"Problem z Grecją ma charakter zero - jedynkowy. To jest kwestia czy będzie wypadek, czy też go nie będzie. Trudno dzisiaj przewidzieć, jak ta sytuacja będzie wyglądała i jakie będą jej skutki. W tej chwili prognozując wzrost PKB do projektu budżetu na 2013 rok, założyliśmy, że Grecja będzie nadal w strefie euro, ale że problemy i turbulencje na rynkach nadal pozostaną - czy to związane z Grecją, czy innymi krajami" - powiedział PAP Rostowski.

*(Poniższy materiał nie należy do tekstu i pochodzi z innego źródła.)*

-- ==== Sys2Proof/Machine/Publication.lean ====
section
/-! DEFINITION. The publication of a closed cadence: the chains of its slices, its channels, its meters' records, its CF edges, and
what the wheels learn from it (06, 07, R139 to R153, R23, R46). -/
namespace Sys2Proof.Machine

/-! ## What the cadence's samples yield -/

/-- What the slices and channels of a published cadence delivered, by slice number 9 w + k and by channel. -/
structure PubRun where
  /-- Its opening boundary. -/
  o : Nat
  old : View
  new : View
  runs : Tab SliceRun
  /-- Mean raw first fine value of a slice, where no sample was missing. -/
  raws : Tab (Option Rat)
  sliceWaves : Tab Wave
  waves : Tab Wave
  /-- The look-ahead samples of a channel. -/
  ahead : Tab (Nat × List Fine)
  /-- The frequency that each meter published with the cadence before (R204). -/
  freqs : Tab (Option Rat)

/-- The mean raw first fine value over the cadence (R148, R270). -/
def meanRaw (xs : List FirstFine) : Option Rat :=
  let l := xs.take 1024
  if l.isEmpty || l.any (·.missing) then none else some (sumRat (l.map fun x => (x.raw : Rat)) / (l.length : Rat))

/-- A fast sample of a channel for captures and streams: scaled by the calibration of its gear, to a 48-bit fine value (R135, R257). -/
def View.fastOut (v : View) (c path k : Nat) : Option RawFast → Fast
  | none => Fast.missing
  | some x =>
    let wh := v.wheel (wheelOf c)
    let y := wh.slice k
    { v := ((sats 48 (nearest 8 (v.fast c path x.climb x.raw)) : Int) : Rat), climb := x.climb, overload := x.overload, shifting := x.shifting
      jockey := k == 8, suspect := y.suspect || y.emergency, lost := false, relief := wh.engine == 1 }

/-- The cadence's chains, alignments and channels, from the levels of its modulators (R125 to R135, R161 to R177, R195 to R198). -/
def pubRun (p : PubIn) (s : State) : PubRun :=
  let old := s.closedView
  let new := s.openView
  let o := old.b
  let ids := (List.range 144).filter fun i => old.on (i / 9) && (old.pins (i / 9) (i % 9)).isSome
  let fronts := ids.map fun i => (i, ((old.wheel (i / 9)).slice (i % 9)).front (s.health (i / 9) (i % 9)) o (p.levels.get [] i))
  let failed (w : Nat) : Option Nat × Option Nat := ((old.wheel w).lostFrom, (new.wheel w).lostFrom)
  let runs := fronts.map fun (i, f) => (i, runSlice old new (s.health (i / 9) (i % 9)) (failed (i / 9)) (i / 9) (i % 9) f)
  let fineOf (i : Nat) : List Fine := ((Tab.find runs i).map (·.fine)).getD []
  let waveOf (c path k : Nat) (past : List Wave) (fine : List Fine) : Wave :=
    { at_ := o, pos := k, fine := fine.take 128, fast := []
      al := alignWave (old.channel c) path k (old.wheel (wheelOf c)).temp (around past o fine) }
  let sliceWaves := ids.map fun i =>
    let (c, path) := (old.pins (i / 9) (i % 9)).getD (0, 0)
    (i, waveOf c path (i % 9) ((old.wheel (i / 9)).slice (i % 9)).past (fineOf i))
  let chans := (List.range 128).filter fun c => old.on (wheelOf c)
  let lost : List Fine := List.replicate 136 Fine.missing
  let series (c : Nat) : Nat × List Fine × Nat × List Fine :=
    let w := wheelOf c
    let now := (old.wheel w).serverThrough o (spokeOf c)
    let next := (new.wheel w).serverThrough (o + 1) (spokeOf c)
    let get (k : Option Nat) : List Fine := match k with
      | some k => fineOf (9 * w + k)
      | none => lost
    (now.getD (spokeOf c), (get now).take 128, next.getD (spokeOf c), (get next).drop 128)
  { o, old, new, runs, sliceWaves
    raws := fronts.map fun (i, f) => (i, meanRaw f.firsts)
    waves := chans.map fun c =>
      let (k, a, _, b) := series c
      let path := if k = 8 then 1 else 0
      (c, { waveOf c path k (old.channel c).past (a ++ b) with
            fast := if ((old.wheel (wheelOf c)).serverThrough o (spokeOf c)).isNone then []
              else (((Tab.find fronts (9 * wheelOf c + k)).map (·.fasts)).getD []).map (old.fastOut c path k) })
    ahead := chans.map fun c => let (_, _, k, b) := series c; (c, (k, b))
    freqs := s.mtr.map fun (m, x) => (m, if x.pubAt.any fun b => b + 1 = o then x.freq else none) }

/-! ## Slices and channels after a publication -/

/-- The chain of slice `i` = 9 w + k goes on from the end of the cadence. -/
def Wheel.keepSlice (wh : Wheel) (r : PubRun) (i : Nat) (x : SliceRun) : Wheel :=
  wh.modSlice (i % 9) fun y =>
    { y with
      m := x.slice.m, integ := x.slice.integ, integIn := x.slice.integIn, left := x.slice.left, lastBad := x.slice.lastBad
      norm := x.slice.norm, bridged := x.slice.bridged
      fastCic := x.slice.fastCic, fineCic := x.slice.fineCic, tail := x.slice.tail, fastTail := x.slice.fastTail
      past := match Tab.find r.sliceWaves i with
        | some v => (v :: y.past).take pastKept
        | none => y.past }

/-- The chains of the slices go on from the end of the cadence, while their wheel is ON since before it closed; those of a wheel that has
been lost since go on as it stood at the loss. -/
def keepSlices (r : PubRun) (s : State) : State :=
  let close := (r.o + 1) * cadenceClocks
  r.runs.foldl (fun s (i, x) =>
    let w := i / 9
    let s := match Tab.find s.cut w with
      | some wh => if (s.dom (wheelDom w)).spans.any fun p => p.cut && decide (p.from_ < close) && decide (close ≤ p.to_) then
          { s with cut := s.cut.put w (wh.keepSlice r i x) } else s
      | none => s
    if (s.dom (wheelDom w)).onAt.any fun t => decide (t < close) then s.modWheel w fun wh => wh.keepSlice r i x else s) s

/-- The detectors and histories of the channels after the cadence (R178 to R181). -/
def keepChannels (cad : Nat) (r : PubRun) (s : State) : State :=
  let s := { s with chan := s.chan.map fun (c, ch) =>
    (c, if r.old.on (wheelOf c) then ch else { ch with rms := none, rmsOut := 0, past := [], ahead := [] }) }
  r.waves.foldl (fun s (c, v) =>
    let was := r.old.channel c
    let ref := was.cycleRef
    let (rp, rf) := match Tab.find r.waves ref with
      | some x => (x.pos, x.fine)
      | none => (spokeOf ref, List.replicate 128 Fine.missing)
    let next := (Tab.find r.ahead c).getD (v.pos, [])
    let here : List Wave := { v with at_ := r.o + 1, pos := next.1, fine := next.2, fast := [], al := [] } :: v :: was.past
    let d := (((was.detect cad v.pos true (r.old.wheel (wheelOf c)).settled v).cycles cad r.o rp rf here).ownCrossings r.o v.pos v.fine)
    s.modChannel c fun ch =>
      { ch with
        rms := d.rms, rmsOut := d.rmsOut, detFlags := d.detFlags, cycleFlags := d.cycleFlags, peakMax := d.peakMax, peakMin := d.peakMin, env := d.env, envMax := d.envMax, past := d.past
        ahead := next.2, aheadPos := next.1
        cycle := d.cycle, selfX := d.selfX, cycleX := if ch.cycleRef = was.cycleRef then d.cycleX else Cross.zero }) s

/-! ## Comparisons and service measurements (R139 to R153) -/

/-- The outcome of a shadowed cadence: none where it is excluded, else whether it failed (R140). `a` shadows `b`. -/
def shadowFails (w : Nat) (a b : Nat) (r : PubRun) : Option Bool :=
  match Tab.find r.runs (9 * w + a), Tab.find r.runs (9 * w + b) with
  | some ra, some rb =>
    let fa := ra.fine.take 128
    let fb := rb.fine.take 128
    let bad (l : List Fine) : Bool := l.any fun f => f.overload || f.bridged || f.climb != (l.head?.map (·.climb)).getD false
    if bad fa || bad fb || r.old.refs.handed then none
    else
      let x := around ((r.old.wheel w).slice a).past r.o ra.fine
      let va := (List.range 128).map fun (j : Nat) => delayed (fun i => ((x i).x : Rat)) (j : Int) (((b : Int) - (a : Int) : Int) / 9 : Rat)
      let vb := fb.map fun f => (f.x : Rat)
      let mean (l : List Rat) : Rat := sumRat l / 128
      let rms (l : List Rat) : Rat := sqrtRat (meanSq l)
      let wh := r.old.wheel w
      let full := gearFull ((fb.head?.map (·.climb)).getD false)
      let t := maxRat ((wh.rel : Rat) / 10000 * rms vb) ((wh.floorPpm : Rat) / 1000000 * full)
      some (t < absRat (mean va - mean vb) || t < absRat (rms va - rms vb))
  | _, _ => none

/-- One shadowed cadence into a tally. -/
def Tally.add (t : Tally) : Option Bool → Tally
  | none => t
  | some f => { compared := t.compared + 1, failed := t.failed + bit f }

/-- The jockey's dwell in the rotation (R139, R141). -/
def tallyDwell (w : Nat) (r : PubRun) (s : State) : State :=
  let x := r.old.wheel w
  match x.visit with
  | none => s
  | some v =>
    if x.jockey.state == .dwell && x.prob.isNone && v.at_ + 1 ≤ r.o && r.o < v.at_ + 17 then
      let f := shadowFails w 8 v.spoke r
      let upd (u : Visit) : Visit := if u.spoke = v.spoke && u.at_ = v.at_ then { u with tally := u.tally.add f } else u
      s.modWheel w fun x => { x with visit := x.visit.map upd, verdictDue := x.verdictDue.map upd }
    else s

/-- A spoke in its check or probation (R150). -/
def tallyReturn (w : Nat) (r : PubRun) (s : State) : State :=
  let x := r.old.wheel w
  match x.ret with
  | none => s
  | some v =>
    let st := (x.slice v.spoke).state
    if (st == .check || st == .probation) && v.br + 1 ≤ r.o then
      let i := (r.o - v.br - 1) / 16
      let f := shadowFails w v.spoke 8 r
      s.modWheel w fun x => { x with ret := x.ret.map fun u =>
        if u.spoke = v.spoke && u.br = v.br then { u with tallies := u.tallies.put i ((u.tallies.get ⟨0, 0⟩ i).add f) } else u }
    else s

/-- A visit of wheel probation; its first cadence settles (R153). -/
def tallyVisit (w : Nat) (r : PubRun) (s : State) : State :=
  let x := r.old.wheel w
  match x.prob, x.jockeyAt with
  | some p, some k =>
    if (r.o - p.bw) % 8 = 0 then s
    else
      let i := (r.o - p.bw) / 8
      let f := shadowFails w 8 k r
      s.modWheel w fun x => { x with prob := x.prob.map fun u =>
        if u.bw = p.bw then { u with tallies := u.tallies.put i ((u.tallies.get ⟨0, 0⟩ i).add f) } else u }
  | _, _ => s

/-- One cadence into the halves of a phase that began `r` cadences before: the first is discarded, then eight and eight (R148). -/
def Halves.add (h : Halves) (r : Nat) (v : Option Rat) : Halves :=
  match v with
  | none => h
  | some x =>
    if r = 0 then h
    else if r ≤ 8 then { h with nA := h.nA + 1, sumA := h.sumA + x }
    else if r ≤ 16 then { h with nB := h.nB + 1, sumB := h.sumB + x } else h

/-- A service run's cadence (R148). -/
def tallyService (w : Nat) (r : PubRun) (s : State) : State :=
  match (r.old.wheel w).service with
  | none => s
  | some v =>
    let j := (r.o - v.bt) / 17
    let x := (Tab.find r.raws (9 * w + v.spoke)).getD none
    s.modWheel w fun wh => { wh with service := wh.service.map fun u =>
      if u.spoke = v.spoke && u.bt = v.bt then
        { u with halves := u.halves.put j ((u.halves.get Halves.zero j).add ((r.o - v.bt) % 17) x) }
      else u }

/-- What the wheels learn from a published cadence. -/
def tallyPass (r : PubRun) (s : State) : State :=
  overTo 16 (fun s w =>
    if r.old.on w then tallyService w r (tallyVisit w r (tallyReturn w r (tallyDwell w r s))) else s) s

/-! ## Meters and CF outputs -/

/-- The record of meter `m` is published, and the cadence of the meter joins those to be booked (R23, R215, R423). -/
def publishMeter (late : Bool) (r : PubRun) (acc : State × List Published) (e : Nat × Meter) : State × List Published :=
  let (s, out) := acc
  let (m, was) := e
  let c := s.toPublish
  -- the meter may have ended, and its number may have been defined anew, at the boundary that closed the cadence
  let gone := (s.meter m).state == .undefined || (s.meter m).born != was.born
  let live := if gone then was else s.meter m
  let unit (ch : Nat) : Rat := absRat ((f32Val (r.old.channel ch).scale).getD 0) / ((2 ^ 47 : Nat) : Rat)
  let sat := c.cf.any fun (_, x) => x.sat && x.map.any fun k => k.meter = m
  let mo := resultOf m was live r.o c.cad c.stamp late sat (Tab.find r.waves) (fun ch => (r.old.channel ch).past) unit
  let (rate, dflt) := c.rates.get (0, false) m
  let total := (s.ledger m).total
  let res : Result := { mo.result with
    odo := (List.range 16).map fun q => (total.getD q 0 + mo.result.inc.getD q 0) % 2 ^ 64 }
  let s := { s with mem := s.mem.writeAll (resultAddr m c.cad) res.bytes }
  let first := live.fresh
  let gapEvent := mo.gap && !live.prevGap
  let s := if gone then s
    else s.modMeter m fun x =>
      { x with
        resid := mo.resid, hilbert := mo.yields.hilbert, cross := mo.yields.cross, freq := mo.yields.freq, gate := mo.gate
        lastPub := c.cad, pubAt := some r.o, prevGap := mo.gap, fresh := false }
  let s := if first then s.fire (256 + m) 4 0 else s
  let s := if gapEvent then s.fire (256 + m) 5 (BitVec.ofNat 32 c.cad) else s
  let s := flagTrigger m res.flags c.stamp s
  (s, out ++ [{ meter := m, born := was.born, result := res, rate, default := dflt
                residual := mo.yields.residual, v3 := (slotChannel was.def_ 3).isSome
                fund := mo.yields.fund, fundSum := mo.yields.fundSum }])

/-- The increments of a published cadence reach the CF outputs mapped in it (R219, R222). -/
def cfPass (late : Bool) (pubs : List Published) (s : State) : State :=
  let hold := s.guard.closed
  let endAt := (s.toPublish.bnd + 1) * cadenceClocks + 196608
  overTo 16 (fun s n =>
    let x := s.cfOut n
    let was := s.toPublish.cf.get Cf.reset n
    match x.map with
    | none => s
    | some k =>
      if was.map != some k then s
      else match pubs.find? fun p => p.meter = k.meter with
        | none => s
        | some p =>
          let inc := p.result.inc.getD k.q 0
          let len := if late then endAt - s.now else cadenceClocks
          if late && len < 49152 then s.modCf n fun x => { x with carry := x.carry + inc }
          else s.modCf n fun x => x.take inc s.now len hold) s

/-- A cadence that has closed and waits takes over where the chains and detectors of the one before it ended. -/
def Closing.follow (cad : Nat) (r : PubRun) (s : State) (c : Closing) : Closing :=
  let whl := r.runs.foldl (fun l (i, x) => l.put (i / 9) ((l.get Wheel.reset (i / 9)).keepSlice r i x)) c.whl
  { c with whl, chan := (keepChannels cad r { s with chan := c.chan }).chan }

/-- The cadence published is no longer due. -/
def published (cad : Nat) (r : PubRun) (s : State) : State :=
  match s.older with
  | [] => { s with closing := { s.closing with open_ := false } }
  | _ :: rest => { s with closing := s.closing.follow cad r s, older := rest.map (Closing.follow cad r s) }

/-- The publication of the cadence that is to be published next, at the present instant (R23, R24, R46): the cadence before it is booked at the
latest now; every defined meter is published, or none. -/
def publish (late : Bool) (r : PubRun) (s : State) : State :=
  let s := bookAll s
  let c := s.toPublish
  let meters := if c.domsOn.getLsbD 5 then c.mtr.filter fun e => e.2.state == .defined else []
  let (s, pubs) := meters.foldl (publishMeter late r) (s, [])
  let s := { s with book := { s.book with awaiting := s.book.awaiting ++ [{ cadence := c.cad, closedAt := c.bnd, meters := pubs }] } }
  let s := cfPass late pubs s
  let s := keepChannels c.cad r (keepSlices r (tallyPass r s))
  let s := if late then
      { s with fab := { s.fab with ovrLate := s.fab.ovrLate + 1 } }.fire 641 2 (BitVec.ofNat 32 c.cad)
    else s
  published c.cad r s

end Sys2Proof.Machine
end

Dodał, że "trzeba sobie powiedzieć jasno, że problemem Grecji jest prowadzenie nieodpowiedzialnej polityki fiskalnej, co jest odwrotne do tego, co robimy w Polsce". "My nie zwiększamy deficytu ani zadłużenia, mimo że nas do tego namawiano" - stwierdził.
We wtorek rząd przyjął m.in. założenia do projektu budżetu na 2013 r. i informację o prognozowanych wielkościach makroekonomicznych stanowiących podstawę do opracowania projektu budżetu. Założono, iż wzrost PKB w 2013 r. wyniesie 2,9 proc., a wzrost cen towarów i usług, czyli inflacja - 2,7 proc. Natomiast deficyt budżetu państwa nie będzie wyższy niż 32 mld zł.